Our LEX implementation is basic-iterative and is based on our AES reference code.

## Mickey-128

Compact algorithm that is very simple to implement. Reference C-code and documentation very easy to follow. We think that the weakest point of this design is difficulty with parallel realization and there is only one our implementation.

# Salsa20

Very good documentation with a test vectors for every simple operation in the algorithm. From our point of view an excellent package for engineers consist of: clear documentation, optimized and simple multiplatform C-code, and most important smart test vectors.

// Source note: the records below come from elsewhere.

-- ==== Sys2Proof/Machine/Agents.lean ====
section
/-! DEFINITION. The other agents of R12 and what they do at a boundary between two micro-steps (R70): the sources
(`SRC_RAISE`, R131), the DMA engine (`DMA_ADV`, R163), and the other host threads, whose commands advance one
micro-step at a time (R79). -/

namespace Sys2Proof.Machine

/-! ## Sources and the DMA engine -/

/-- `SRC_RAISE(d, s, L, bits)` is a step: the leaf exists and `bits` is non-zero (R131). -/
def srcEnabled (st : State) (d : DevId) (s : SubId) (L : LeafId) (bits : Word) : Bool :=
  idsOk st.cfg d s && decide (L < st.cfg.leaves.length) && decide (bits ≠ 0#32)

/-- `SRC_RAISE(d, s, L, bits)`: `STATUS[d][s][L] <- STATUS[d][s][L] | bits` (R131). -/
def srcRaise (st : State) (d : DevId) (s : SubId) (L : LeafId) (bits : Word) : State :=
  if srcEnabled st d s L bits then st.setStatus d s L (st.statusAt d s L ||| bits) else st

/-- The decoded pointer registers of a ring. -/
def ringHead (st : State) (d : DevId) (s : SubId) (r : RingId) : Ptr := decPtr st.cfg (st.headPtrAt d s r.toNat)
def ringTail (st : State) (d : DevId) (s : SubId) (r : RingId) : Ptr := decPtr st.cfg (st.tailPtrAt d s r.toNat)

/-- The entries the DMA engine may take or fill: `used`, or `depth - used` (R163). -/
def dmaRoom (st : State) (d : DevId) (s : SubId) (r : RingId) : Int :=
  let depth := (st.viewAt d s r).depth.toNat
  let u := usedInt (ringHead st d s r) (ringTail st d s r) depth
  match ringDir st.cfg r with
  | .hostProduces => u
  | .hwProduces => depth - u

/-- `DMA_ADV(d, s, r, n)` is enabled: the ring is configured, `n >= 1`, the register pair is valid, there is room
(R163). -/
def dmaEnabled (st : State) (d : DevId) (s : SubId) (r : RingId) (n : Nat) : Bool :=
  ringIdsOk st.cfg d s r && viewConfigured (st.viewAt d s r) && decide (1 ≤ n) &&
  validPtrs (ringHead st d s r) (ringTail st d s r) (st.viewAt d s r).depth.toNat &&
  decide ((n : Int) ≤ dmaRoom st d s r)

/-- `DMA_ADV(d, s, r, n)`: the hardware's pointer advances by `n`; where it is not enabled the engine has no step
(R163). -/
def dmaAdv (st : State) (d : DevId) (s : SubId) (r : RingId) (n : Nat) : State :=
  let depth := (st.viewAt d s r).depth.toNat
  if dmaEnabled st d s r n then
    match ringDir st.cfg r with
    | .hostProduces => st.setHeadPtr d s r.toNat (encPtr st.cfg (adv (ringHead st d s r) n depth))
    | .hwProduces => st.setTailPtr d s r.toNat (encPtr st.cfg (adv (ringTail st d s r) n depth))
  else st

/-! ## Other host threads -/

/-- What a thread's micro-step leaves: the state, and what stands in the place of the frame it took. -/
abbrev FrameResult := Host.Outcome (State × List Frame) Fault Refusal

/-- A command of one micro-step is finished by it. -/
def finished (o : Result) : FrameResult := andThen o (fun st => .next (st, []))

/-- The first micro-step of a command. -/
def beginCommand (i : Instr) (st : State) : FrameResult :=
  match i with
  | .rd d s addr => finished (execRd d s addr st)
  | .wr d s addr value => finished (execWr d s addr value st)
  | .devInit d => finished (execDevInit d st)
  | .ringCfg d s r base depth wpd lock => finished (execRingCfg d s r base depth wpd lock st)
  | .updateView d s r =>
    match viewGate st d s r with
    | .answer resp => .next (st.respond resp, [])
    | .refuse why => .refused why
    | .pass _ => .next (viewReadHead st d s r, [.viewTail d s r (st.headPtrAt d s r.toNat)])
  | .used d s r => finished (execUsed d s r st)
  | .ringDump d s r => finished (execRingDump d s r st)
  | .poll force d s =>
    match pollGate st d s with
    | .answer resp => .next (st.respond resp, [])
    | .refuse why => .refused why
    | .pass _ => .next (pollOpen st d s force, [.poll d])
  | .cbReg d addr fn ud => finished (execCbReg d addr fn ud st)
  | .cntShow d addr => finished (execCntShow d addr st)
  | .injectAll d s addr => finished (execInjectAll d s addr st)
  | .enableAll on d s addr =>
    match leafGate st d s addr with
    | .answer resp => .next (st.respond resp, [])
    | .refuse why => .refused why
    | .pass L => .next (enableHi st on d s L, [.enableLo on d s L])
  | .logEvent d s r dir head tail data =>
    match logGate st d s r data with
    | .answer resp => .next (st.respond resp, [])
    | .refuse why => .refused why
    | .pass _ => .next (logClaim st, [.logStamp (logSlot st) (logPayload d s r dir head tail data)])
  | .logRead d s filter =>
    if idsOk st.cfg d s = false then .next (st.respond rInvalid, [])
    else if allocValue st = false then .next ((allocDrawn st).respond rNoResource, [])
    else .next (allocDrawn st, [.logScan d s filter 0 []])

/-- The first slot at or after `i` whose latched global bit is set (R185). -/
def nextSlot (q : Seq) : Option Nat := (List.range nSlot).find? (fun i => decide (q.i ≤ i) && q.g.getLsbD i)

/-- The next micro-step of a poll, where `SEQ[d]` says it stands (R45, R180). -/
def pollAdvance (st : State) (d : DevId) : State × List Frame :=
  let q := st.seqAt d
  match q.st with
  | .idle => (st.respond rOk, [])
  | .globalCheck =>
    let st₁ := pollGlobal st d
    if (st₁.seqAt d).st = .idle then (st₁.respond rOk, []) else (st₁, [.poll d])
  | .shadowWordScan =>
    match q.phase with
    | .mask =>
      match nextSlot q with
      | none => ((pollClose st d).respond rOk, [])
      | some i => (serviceMask st d i, [.poll d])
    | .read => (serviceLatch st d q.i, [.poll d])
  | .leafDispatch =>
    match q.todo with
    | [] => (serviceUnmask st d q.i, [.poll d])
    | L :: rest =>
      if leafGated st d L then (leafPop st d rest, [.poll d])
      else (leafRead (leafPop st d rest) d L, [.leafCallback d L (leafRaw st d L), .poll d])

/-- The next micro-step of a command that is in progress. -/
def frameStep (f : Frame) (st : State) : FrameResult :=
  match f with
  | .cmd i =>
    match handlerForbids st.polling i with
    | some d => .refused (.deviceBusy d)
    | none => beginCommand i st
  | .viewTail d s r h => .next (viewReadTail st d s r, [.viewCommit d s r h (st.tailPtrAt d s r.toNat)])
  | .viewCommit d s r h t => .next (viewCommit st d s r h t, [])
  | .enableLo on d s L => .next (enableLo st on d s L, [])
  | .logStamp slot p => .next (logStamp st slot, [.logFill slot p])
  | .logFill slot p => .next (logFill st slot p, [])
  | .logScan d s filter j out =>
    if j < logDepth then .next (st, [.logScan d s filter (j + 1) (out ++ logPick st d s filter j)])
    else .next (st.respond (logResponse out), [])
  | .poll d => .next (pollAdvance st d)
  | .leafCallback d L raw =>
    match leafMessage st d L raw with
    | none => .next (st, [])
    | some m => .next (st.emit (.dispatch m), (handlerCommands st.cfg m).map Frame.cmd)

/-- The polls a thread with these frames is inside of. -/
def pollsOf : List Frame → List DevId
  | [] => []
  | .poll d :: fs => d :: pollsOf fs
  | _ :: fs => pollsOf fs

/-- Host thread `t` performs the micro-step of its innermost frame; the running thread's own response and the polls it
is inside of are not touched. -/
def threadStep (t : Nat) (f : Frame) (fs : List Frame) (st : State) : Result :=
  andThen (frameStep f { st with resp := (st.threadAt t).resp, polling := pollsOf fs }) (fun out =>
    .next { out.1.setThread t ⟨out.2 ++ fs, out.1.resp⟩ with resp := st.resp, polling := st.polling })

/-! ## Boundaries -/

/-- One step of another agent; a step that is not enabled is none. A thread presents a command only after the response
of the one before (R90). -/
def agentStep (a : AgentStep) (st : State) : Result :=
  match a with
  | .srcRaise d s L bits => .next (srcRaise st d s L bits)
  | .dmaAdv d s r n => .next (dmaAdv st d s r n)
  | .present t i =>
    match (st.threadAt t).frames with
    | [] => threadStep t (.cmd i) [] st
    | _ :: _ => .next st
  | .resume t =>
    match (st.threadAt t).frames with
    | [] => .next st
    | f :: fs => threadStep t f fs st

/-- The steps of other agents, in order. -/
def agentSteps : List AgentStep → State → Result
  | [], st => .next st
  | a :: as, st => andThen (agentStep a st) (agentSteps as)

/-- The boundary between two micro-steps: "any other agent may take any number of steps" (R70), those the schedule
names. -/
def boundary (st : State) : Result :=
  match st.sched with
  | [] => .next st
  | now :: later => agentSteps now { st with sched := later }

end Sys2Proof.Machine
end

Our architectures of Salsa20 we named: Salsa20-dr (unrolled double round iterative architecture), Salsa20-sr (single round iterative architecture – we suggest to call it basic iterative), Salsa20-qr (quarter round resource shared iterative architecture).

# Trivium

Trivium has a very simple structure and it is very easy to implement it in optimized version for 4, 8, 16, 32, 64-bits environment without noticeable area penalty. All of our control modules, except one, were prepared in the same "one-hot" routine and 4\*288 initial clockings needs 1\*18, 2\*18, ... 64\*18 for 64, 32, ... 1 bits architectures respectively. Our initial machine states with more initial clockings needs more states and this is a reason, why architectures with 1, 2 and 4 round unrolled has bigger area than 8 round unrolled architecture.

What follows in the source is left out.